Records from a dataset

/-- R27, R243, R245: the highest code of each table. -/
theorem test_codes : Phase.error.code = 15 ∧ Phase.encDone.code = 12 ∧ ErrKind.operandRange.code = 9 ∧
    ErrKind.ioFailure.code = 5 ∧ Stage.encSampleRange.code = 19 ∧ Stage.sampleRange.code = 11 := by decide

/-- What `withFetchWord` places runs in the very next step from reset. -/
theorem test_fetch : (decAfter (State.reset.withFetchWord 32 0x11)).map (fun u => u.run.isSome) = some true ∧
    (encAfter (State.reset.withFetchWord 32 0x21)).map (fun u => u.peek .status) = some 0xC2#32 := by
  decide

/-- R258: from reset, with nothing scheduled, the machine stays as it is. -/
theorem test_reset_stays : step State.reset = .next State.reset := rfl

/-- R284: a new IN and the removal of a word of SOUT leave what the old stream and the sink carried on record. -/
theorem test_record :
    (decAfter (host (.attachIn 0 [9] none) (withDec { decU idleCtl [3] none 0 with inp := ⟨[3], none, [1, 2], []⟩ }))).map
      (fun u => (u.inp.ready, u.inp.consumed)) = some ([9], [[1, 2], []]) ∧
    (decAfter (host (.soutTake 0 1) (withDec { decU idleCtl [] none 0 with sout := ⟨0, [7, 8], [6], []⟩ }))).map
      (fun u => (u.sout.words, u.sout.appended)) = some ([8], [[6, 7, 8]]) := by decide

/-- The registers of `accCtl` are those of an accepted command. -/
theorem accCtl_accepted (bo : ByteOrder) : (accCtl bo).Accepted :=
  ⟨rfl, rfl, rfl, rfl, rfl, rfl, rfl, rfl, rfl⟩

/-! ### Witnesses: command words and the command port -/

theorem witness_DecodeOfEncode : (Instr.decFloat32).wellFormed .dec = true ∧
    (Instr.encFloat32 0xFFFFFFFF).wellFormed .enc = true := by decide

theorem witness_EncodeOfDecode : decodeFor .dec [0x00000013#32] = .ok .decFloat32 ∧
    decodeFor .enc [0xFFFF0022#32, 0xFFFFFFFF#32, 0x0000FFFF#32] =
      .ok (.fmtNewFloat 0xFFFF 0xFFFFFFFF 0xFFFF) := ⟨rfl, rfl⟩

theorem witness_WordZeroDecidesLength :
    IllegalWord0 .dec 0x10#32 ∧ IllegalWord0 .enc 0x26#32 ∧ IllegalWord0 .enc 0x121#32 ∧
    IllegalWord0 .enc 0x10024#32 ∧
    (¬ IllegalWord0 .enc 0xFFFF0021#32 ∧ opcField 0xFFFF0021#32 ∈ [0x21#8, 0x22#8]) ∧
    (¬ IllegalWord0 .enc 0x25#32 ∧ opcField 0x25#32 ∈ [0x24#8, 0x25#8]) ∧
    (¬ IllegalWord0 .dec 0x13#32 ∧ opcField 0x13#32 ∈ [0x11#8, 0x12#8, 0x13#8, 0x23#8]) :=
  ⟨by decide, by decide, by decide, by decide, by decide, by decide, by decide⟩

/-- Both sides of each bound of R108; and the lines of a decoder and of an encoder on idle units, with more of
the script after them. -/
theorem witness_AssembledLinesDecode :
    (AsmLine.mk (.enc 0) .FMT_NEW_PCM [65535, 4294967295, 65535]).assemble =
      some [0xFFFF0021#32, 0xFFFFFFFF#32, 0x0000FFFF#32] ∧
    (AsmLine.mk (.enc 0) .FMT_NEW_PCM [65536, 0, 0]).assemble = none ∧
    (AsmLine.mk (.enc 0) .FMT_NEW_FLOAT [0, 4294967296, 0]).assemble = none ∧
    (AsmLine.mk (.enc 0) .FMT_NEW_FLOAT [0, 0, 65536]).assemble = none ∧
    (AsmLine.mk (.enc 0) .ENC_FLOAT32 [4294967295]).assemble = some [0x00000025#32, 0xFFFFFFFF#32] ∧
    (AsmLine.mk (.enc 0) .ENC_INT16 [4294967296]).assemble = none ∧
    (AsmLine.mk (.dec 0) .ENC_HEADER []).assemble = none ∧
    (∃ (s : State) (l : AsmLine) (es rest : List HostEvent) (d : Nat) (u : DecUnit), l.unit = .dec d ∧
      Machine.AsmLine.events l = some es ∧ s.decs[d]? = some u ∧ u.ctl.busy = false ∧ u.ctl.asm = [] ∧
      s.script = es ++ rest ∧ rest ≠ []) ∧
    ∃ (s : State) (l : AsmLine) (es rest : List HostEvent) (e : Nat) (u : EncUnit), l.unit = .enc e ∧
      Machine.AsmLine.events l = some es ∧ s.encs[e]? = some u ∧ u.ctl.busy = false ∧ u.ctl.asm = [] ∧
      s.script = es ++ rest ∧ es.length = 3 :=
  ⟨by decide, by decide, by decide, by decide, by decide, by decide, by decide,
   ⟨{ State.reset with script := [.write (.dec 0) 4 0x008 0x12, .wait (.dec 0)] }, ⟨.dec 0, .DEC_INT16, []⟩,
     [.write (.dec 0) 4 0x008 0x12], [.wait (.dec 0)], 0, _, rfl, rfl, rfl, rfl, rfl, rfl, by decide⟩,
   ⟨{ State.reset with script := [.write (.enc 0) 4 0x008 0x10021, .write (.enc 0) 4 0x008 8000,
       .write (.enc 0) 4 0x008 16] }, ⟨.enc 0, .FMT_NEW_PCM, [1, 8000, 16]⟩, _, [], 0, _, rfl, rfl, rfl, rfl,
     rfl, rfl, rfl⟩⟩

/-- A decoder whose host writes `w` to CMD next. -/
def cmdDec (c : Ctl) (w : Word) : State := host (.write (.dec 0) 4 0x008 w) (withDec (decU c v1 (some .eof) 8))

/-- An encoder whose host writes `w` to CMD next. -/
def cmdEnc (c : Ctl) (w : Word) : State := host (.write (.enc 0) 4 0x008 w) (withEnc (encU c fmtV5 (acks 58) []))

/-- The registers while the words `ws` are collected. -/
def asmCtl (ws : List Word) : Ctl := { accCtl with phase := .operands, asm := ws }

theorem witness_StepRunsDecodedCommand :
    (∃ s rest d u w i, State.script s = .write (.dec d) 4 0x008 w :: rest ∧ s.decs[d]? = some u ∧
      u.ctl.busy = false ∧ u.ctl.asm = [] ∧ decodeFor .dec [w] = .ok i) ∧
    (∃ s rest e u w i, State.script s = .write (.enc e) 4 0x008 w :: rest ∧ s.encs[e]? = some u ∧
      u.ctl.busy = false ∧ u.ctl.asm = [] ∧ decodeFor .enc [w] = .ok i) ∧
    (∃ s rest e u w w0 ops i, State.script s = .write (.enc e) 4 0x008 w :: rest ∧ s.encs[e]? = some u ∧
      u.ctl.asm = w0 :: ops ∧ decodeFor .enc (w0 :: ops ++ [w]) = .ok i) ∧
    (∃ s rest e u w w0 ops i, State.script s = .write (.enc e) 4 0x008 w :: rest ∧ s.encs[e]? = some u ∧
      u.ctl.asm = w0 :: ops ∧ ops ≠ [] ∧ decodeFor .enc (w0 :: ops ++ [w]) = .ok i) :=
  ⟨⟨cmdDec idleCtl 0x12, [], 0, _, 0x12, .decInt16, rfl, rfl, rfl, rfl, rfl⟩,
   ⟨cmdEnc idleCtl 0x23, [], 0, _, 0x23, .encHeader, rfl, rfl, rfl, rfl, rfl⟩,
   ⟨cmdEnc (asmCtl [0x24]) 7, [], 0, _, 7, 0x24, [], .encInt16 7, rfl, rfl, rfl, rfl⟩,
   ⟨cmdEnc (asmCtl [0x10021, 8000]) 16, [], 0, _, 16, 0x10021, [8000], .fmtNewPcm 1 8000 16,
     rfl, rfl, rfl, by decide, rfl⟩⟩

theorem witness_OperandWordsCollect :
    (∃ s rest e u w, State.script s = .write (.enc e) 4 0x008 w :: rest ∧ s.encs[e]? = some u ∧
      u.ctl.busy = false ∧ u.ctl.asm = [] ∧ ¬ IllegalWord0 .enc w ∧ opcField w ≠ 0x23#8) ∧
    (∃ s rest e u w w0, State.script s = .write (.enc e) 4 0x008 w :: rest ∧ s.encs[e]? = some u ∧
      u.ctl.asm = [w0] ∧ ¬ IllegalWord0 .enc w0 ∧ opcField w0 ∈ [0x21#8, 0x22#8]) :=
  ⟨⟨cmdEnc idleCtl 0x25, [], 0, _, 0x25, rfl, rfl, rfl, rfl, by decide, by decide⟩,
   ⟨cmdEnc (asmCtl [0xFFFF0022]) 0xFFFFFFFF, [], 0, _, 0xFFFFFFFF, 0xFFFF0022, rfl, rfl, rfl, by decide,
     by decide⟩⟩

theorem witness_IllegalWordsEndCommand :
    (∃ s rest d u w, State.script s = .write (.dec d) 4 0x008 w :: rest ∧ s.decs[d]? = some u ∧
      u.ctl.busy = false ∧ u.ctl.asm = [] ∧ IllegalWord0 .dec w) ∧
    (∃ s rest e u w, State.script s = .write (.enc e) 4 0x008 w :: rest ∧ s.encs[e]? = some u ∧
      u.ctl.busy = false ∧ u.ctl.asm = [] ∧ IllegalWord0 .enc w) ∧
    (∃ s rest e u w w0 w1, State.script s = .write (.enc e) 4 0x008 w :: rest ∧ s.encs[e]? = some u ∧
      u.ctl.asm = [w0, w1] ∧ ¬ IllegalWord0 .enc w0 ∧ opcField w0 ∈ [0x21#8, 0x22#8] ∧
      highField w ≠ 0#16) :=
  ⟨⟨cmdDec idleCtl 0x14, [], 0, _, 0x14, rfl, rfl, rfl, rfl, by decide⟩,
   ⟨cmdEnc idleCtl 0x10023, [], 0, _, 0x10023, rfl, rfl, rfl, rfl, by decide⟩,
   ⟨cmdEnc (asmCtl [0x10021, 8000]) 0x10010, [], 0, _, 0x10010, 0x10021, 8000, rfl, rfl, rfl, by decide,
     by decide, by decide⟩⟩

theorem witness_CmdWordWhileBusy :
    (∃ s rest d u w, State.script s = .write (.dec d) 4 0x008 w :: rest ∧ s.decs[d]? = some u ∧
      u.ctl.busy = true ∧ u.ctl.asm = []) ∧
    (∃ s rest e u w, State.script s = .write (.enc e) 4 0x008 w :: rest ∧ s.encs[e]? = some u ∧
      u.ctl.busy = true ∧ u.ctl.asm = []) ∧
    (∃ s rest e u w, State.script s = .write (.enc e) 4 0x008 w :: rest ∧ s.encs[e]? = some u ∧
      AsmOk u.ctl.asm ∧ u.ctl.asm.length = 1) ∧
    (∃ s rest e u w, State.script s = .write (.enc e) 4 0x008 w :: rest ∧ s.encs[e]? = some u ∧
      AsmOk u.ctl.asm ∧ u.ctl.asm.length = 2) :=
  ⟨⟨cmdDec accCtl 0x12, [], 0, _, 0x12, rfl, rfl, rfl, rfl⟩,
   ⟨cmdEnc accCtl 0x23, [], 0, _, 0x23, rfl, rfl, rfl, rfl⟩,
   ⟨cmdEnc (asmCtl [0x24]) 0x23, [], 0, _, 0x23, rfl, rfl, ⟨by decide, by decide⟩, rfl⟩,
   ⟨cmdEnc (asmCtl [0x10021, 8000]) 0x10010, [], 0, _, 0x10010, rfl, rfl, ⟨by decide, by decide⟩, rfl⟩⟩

Work to complete: Copy out the entries exactly. Begin at the first line and end with the line that has "theorem witness_DecodeOfEncode : (Instr.decFloat32).wellFormed".

Expected answer:
/-- R27, R243, R245: the highest code of each table. -/
theorem test_codes : Phase.error.code = 15 ∧ Phase.encDone.code = 12 ∧ ErrKind.operandRange.code = 9 ∧
    ErrKind.ioFailure.code = 5 ∧ Stage.encSampleRange.code = 19 ∧ Stage.sampleRange.code = 11 := by decide

/-- What `withFetchWord` places runs in the very next step from reset. -/
theorem test_fetch : (decAfter (State.reset.withFetchWord 32 0x11)).map (fun u => u.run.isSome) = some true ∧
    (encAfter (State.reset.withFetchWord 32 0x21)).map (fun u => u.peek .status) = some 0xC2#32 := by
  decide

/-- R258: from reset, with nothing scheduled, the machine stays as it is. -/
theorem test_reset_stays : step State.reset = .next State.reset := rfl

/-- R284: a new IN and the removal of a word of SOUT leave what the old stream and the sink carried on record. -/
theorem test_record :
    (decAfter (host (.attachIn 0 [9] none) (withDec { decU idleCtl [3] none 0 with inp := ⟨[3], none, [1, 2], []⟩ }))).map
      (fun u => (u.inp.ready, u.inp.consumed)) = some ([9], [[1, 2], []]) ∧
    (decAfter (host (.soutTake 0 1) (withDec { decU idleCtl [] none 0 with sout := ⟨0, [7, 8], [6], []⟩ }))).map
      (fun u => (u.sout.words, u.sout.appended)) = some ([8], [[6, 7, 8]]) := by decide

/-- The registers of `accCtl` are those of an accepted command. -/
theorem accCtl_accepted (bo : ByteOrder) : (accCtl bo).Accepted :=
  ⟨rfl, rfl, rfl, rfl, rfl, rfl, rfl, rfl, rfl⟩

/-! ### Witnesses: command words and the command port -/

theorem witness_DecodeOfEncode : (Instr.decFloat32).wellFormed .dec = true ∧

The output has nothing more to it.